There are different ways of classifying languages in academia, but here is a general overview of the state of language resources:
- Language with the most resources: English
- Languages with many resources: Chinese (Mandarin), Japanese, Spanish, German, French, Russian, Arabic
- Medium-resource languages: Hindi, Portuguese, Vietnamese, Dutch, Korean, Indonesian, Finnish, Polish, Czech
- Low-resource languages: Basque, Haitian Creole, Swahili, Amharic, Burmese, Cherokee, Zulu, and most other languages
OpenAI does not disclose the percentage of English in ChatGPT's training data. If you ask AI, its response is “the specific classification and percentage of languages in the dataset remains proprietary information.” When asked about this information, Google's Bard also said that the specific data samples are “confidential.”
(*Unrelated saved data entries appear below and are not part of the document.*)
-- ==== Sys2Proof/Tests/Slice0.lean ====
section
/-! SUPPORT. The model's own tests, with results taken from spec/95_test_vectors.md and the rules: well-formedness, decoding of words
written out from the encoding, one step each of the instructions, and for each statement with hypotheses a witness. -/

namespace Sys2Proof.Tests

open Sys2Proof Sys2Proof.Machine

/-! ### Pixels and small states (95 Notation) -/

def pixA : Word := 0x11223344
def pixB : Word := 0xAABBCCDD
def pixC : Word := 0x55667788
def pixD : Word := 0x99AABBCC
def pixX : Word := 0x000000FF
def pixY : Word := 0x12345678

/-- Words in memory from an address upward. -/
def memoryOf (addr : Nat) (ws : List Word) : Memory := Memory.writeWords [] addr ws

/-- A DECODE of `p` bytes of a stream at 0x1000 into a frame at 0x2000. -/
def decoding (width height : Word) (p : Word) (stream : List Word) : State :=
  { State.reset with
    phase := .busy .decode
    width := width
    height := height
    payloadSize := p
    srcBaseHi := 0x400
    dstBaseHi := 0x800
    mem := memoryOf 0x1000 stream }

/-- The same just after a fetch, as a record meets it. -/
def fetched (width height : Word) (p : Word) (stream : List Word) : State :=
  { decoding width height p stream with src := 4 }

/-- An idle block with a one-line frame at 0x1000 and room for a stream at 0x2000. -/
def framed (cap : Word) (pixels : List Word) : State :=
  { State.reset with
    width := BitVec.ofNat 32 pixels.length
    height := 1
    srcBaseHi := 0x400
    dstBaseHi := 0x800
    dstCap := cap
    mem := memoryOf 0x1000 pixels }

/-- An ENCODE of that frame, just issued. -/
def encoding (cap : Word) (pixels : List Word) : State :=
  { framed cap pixels with phase := .busy .encode, b := pixels.length }

/-- The frame F of 95 L2-P with the band fl, lc. -/
def banded (fl : BitVec 12) (lc : Word) : State :=
  { framed 40 [pixA, pixB, pixX, pixX, pixX, pixY] with width := 2, height := 3, partFirstLine := fl, partLineCount := lc }

/-- The pixels of a frame as a function. -/
def pixelAt (pixels : List Word) (p : Nat) : Word := pixels.getD p 0

/-- An answer is a next state with a property. -/
def answers (r : Answer) (good : State → Bool) : Bool :=
  match r with
  | .next t => good t
  | .fault _ => false
  | .refused _ => false

theorem answers_next {r : Answer} {good : State → Bool} (h : answers r good = true) :
    ∃ t, r = .next t ∧ good t = true := by
  cases r with
  | next t => exact ⟨t, rfl, h⟩
  | fault e => cases h
  | refused e => cases h
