/-- Every frame from count `c` on is suspect; SCB_SUSP takes the oldest unless CFG_UE still stands, and CFG_UE is set
(R170, R171, R195). -/
def markSuspect (s : State) (c : BitVec 48) : State :=
  let hold := bit (rd s 0x0E00) 7
  let s1 := { s with scb := { s.scb with
    suspect := some (match s.scb.suspect with
      | some d => if d.toNat ≤ c.toNat then d else c
      | none => c),
    suspAt := if hold then s.scb.suspAt else c } }
  let s2 := forEach ((s1.frm.frames.filter (fun f => c.toNat ≤ f.count.toNat)).map (fun f => f.count)) s1 suspectFrame
  sticky0 s2 7 (leBytes 4 (rd s2 0x0814).toNat ++ leBytes 4 s2.scb.suspAt.toNat)

/-- SCB_ERRADDR (R194): word, configuration frame, bank and kind. -/
def errAddr (s : State) (bank : Bool) (f w kind : Nat) : State :=
  wr s 0x0814 (BitVec.ofNat 32 (w % 64 + f * 64 + (if bank then 8192 else 0) + kind * 16384))

/-- Operative value of a control field: the value held by at least two working copies (R181). -/
def vote {α : Type} [DecidableEq α] (f : ScbCtl → α) (l : List ScbCtl) : Option α :=
  match l with
  | [x, y, z] => if f x = f y then some (f x) else if f x = f z then some (f x) else if f y = f z then some (f y) else none
  | _ => none

/-- Operative EN; with no majority the safe value. -/
def opEn (s : State) : Bool := (vote (fun c => c.en) s.scb.copies).getD true

/-- Passes run unless the operative EN and the golden EN are both 0 (R184). In SAFE mode boot has not started the scrubber
(R638). -/
def passesRun (s : State) : Bool := (opEn s || s.scb.golden.en) && s.boot.running.isSome && decide (s.pwr.st ≠ 2)

/-- Operative SRC. -/
def opSrc (s : State) : Nat := (vote (fun c => c.src) s.scb.copies).getD 0

/-- Offset of the flash slot that SRC names. -/
def slotOff (src : Nat) : Nat := if src = 1 then 0x80000 else 0x90000

/-- The image in a fabric slot. -/
def slotImage (s : State) (src : Nat) : List Byte := flashBytes s (slotOff src) 65536

/-- The 64 words that a repair of configuration frame `f` from flash writes, when it is possible (R172). -/
def repairWords (s : State) (f : Nat) : Option (List DWord) :=
  let src := opSrc s
  if src = 0 then none
  else
    let im := slotImage s src
    let pl := (im.drop 96).take (entryNat im 0x18 4)
    let n := entryNat im 0x1C 2
    if entryNat im 0x20 4 ≠ (rd s 0x0708).toNat then none
    else
      match (List.range n).find? (fun i => bits (plWord pl i 0) 0 8 = f) with
      | some i => if frameCrcOk pl i then some ((List.range 64).map (fun w => BitVec.ofNat 64 (plWord pl i w))) else none
      | none => some ((List.range 64).map (fun w => zeroFrame f w))

/-- A repair of configuration frame `f` of the active bank is ordered, or is not possible (R172, R174, R189). -/
def orderRepair (s : State) (f : Nat) : State :=
  if !passesRun s then s
  else if (repairWords s f).isSome then
    { s with scb := { s.scb with repairing := if s.scb.repairing.contains f then s.scb.repairing else s.scb.repairing ++ [f] } }
  else setFlag s 0x0808 3

/-- The armed image is lost: the bank is marked empty and no swap occurs (R176). Its command completes with a status
that the manual does not state. -/
def armLost (s : State) : State :=
  let s1 := { s with
    hdg := { s.hdg with load := .idle, inactive := .empty },
    prt := { s.prt with changes := s.prt.changes.filter (fun c => c.kind ≠ .swap) } }
  let st := (Config.armLostStatus s.free).toNat
  useFree (finishOpt (setFlag s1 0x0808 4) (fabricOrder s) st 0 [])

/-- The unit of an active configuration frame with an uncorrectable or CRC error is gated, the frames from `c` on are
suspect, and a repair is ordered (R169 to R174). -/
def gateUnit (s : State) (f : Nat) (c : BitVec 48) : State :=
  let s1 := if f ≤ 65 ∧ !gated s f then
      markSuspect { s with scb := { s.scb with gated := tput s.scb.gated f true, repaired := tdel s.scb.repaired f } } c
    else s
  orderRepair s1 f

/-- The error of one word or frame is handled by the role of its bank (R169, R176). -/
def configError (s : State) (bank : Bool) (f : Nat) (c : BitVec 48) : State :=
  if bank = s.hdg.bank then gateUnit s f c
  else if s.hdg.load = .armed then armLost s
  else s

/-- CORRECTOR_UE (R169, R176, R189): a corrector detects an uncorrectable error in a word of a configuration frame. -/
def execCorrectorUe (bank : Bool) (f : Fin 96) (w : Fin 64) (s : State) : Host.Outcome State Fault Refusal :=
  .next (if flipClass (tget 0 s.hdg.cfgErr (cfgKey bank f w)) = 2 ∧ (bank ≠ s.hdg.bank ∨ f.val ≤ 65) then
      configError (errAddr (setFlag s 0x0808 1) bank f w 0) bank f (curCount s)
    else s)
As the Center for Democracy and Technology said in its report, “This bias fails to reflect the diversity of languages used by internet users around the world and further perpetuates the dominance of English.”
Zheng Zhenni said her experiments also found a strong Western bias.
“I did some experiments, like asking AI about important events and figures in history, and even if you ask in other languages, it still comes up with very Western-biased figures and events,” she said.
3. Silicon Valley may not solve inequality

Image source,Getty Images
The Center for Democracy and Technology argues that US companies are not investing as much money in improving the experience for non-English speaking customers because less revenue is generated from regions such as the Global South.
As first reported by Wired, an OpenAI employee admitted in a developer forum last year that the company’s models were “intentionally trained in English” and that “any good results in Spanish are a bonus.”
OpenAI CEO Sam Altman, who was questioned at a hearing before a U.S. Senate committee about the tool's bias toward English speakers, said the company was “equally concerned” about ensuring other cultures were included.
Neither OpenAI nor Google responded to questions we sent to their press offices.
Another AI giant, Meta, is investing in a large translation project called No Language Left Behind to improve machine learning translation tools for hundreds of languages. But even so, the company admitted that its latest large language model, Llama 2, is “still fragile for non-English users and should be used with caution.”
Nick Adams, founding partner of AI-focused venture capital fund Differential Ventures, said if the status quo continues, money and investment will continue to flow to already wealthy companies, countries and languages.
“I think the current state of AI will accelerate inequality rather than make it better. Emerging markets don’t have the computing power, data sets or financial resources required for AI to compete with the Western world’s models,” he said.
In addition to the lack of investment in non-English AI, the data problem is difficult to overcome and even beyond the capabilities of US tech giants.
It was once thought that developing multilingual language models could solve the data gap problem by training AI models to discover patterns in high-resource languages and applying them to lower-resource languages. But some, including the Center for Democracy and Technology and other researchers, argue that multilingual language models still perform poorly for non-English speakers.

Image source,Bhasha Daan Initiative
India’s Ministry of Electronics and Information Technology has launched an ambitious project to increase the amount of training data for low-resource languages through crowdsourcing.
The Bhasha Daan initiative invites people to “improve their AI language models by validating data.” The program plays podcasts or show audio in different Indian languages to participants, then gives them digital medals for translating it into their own language.
However, this approach still has a long way to go. Despite the large native speaker population, only a few thousand people have participated so far.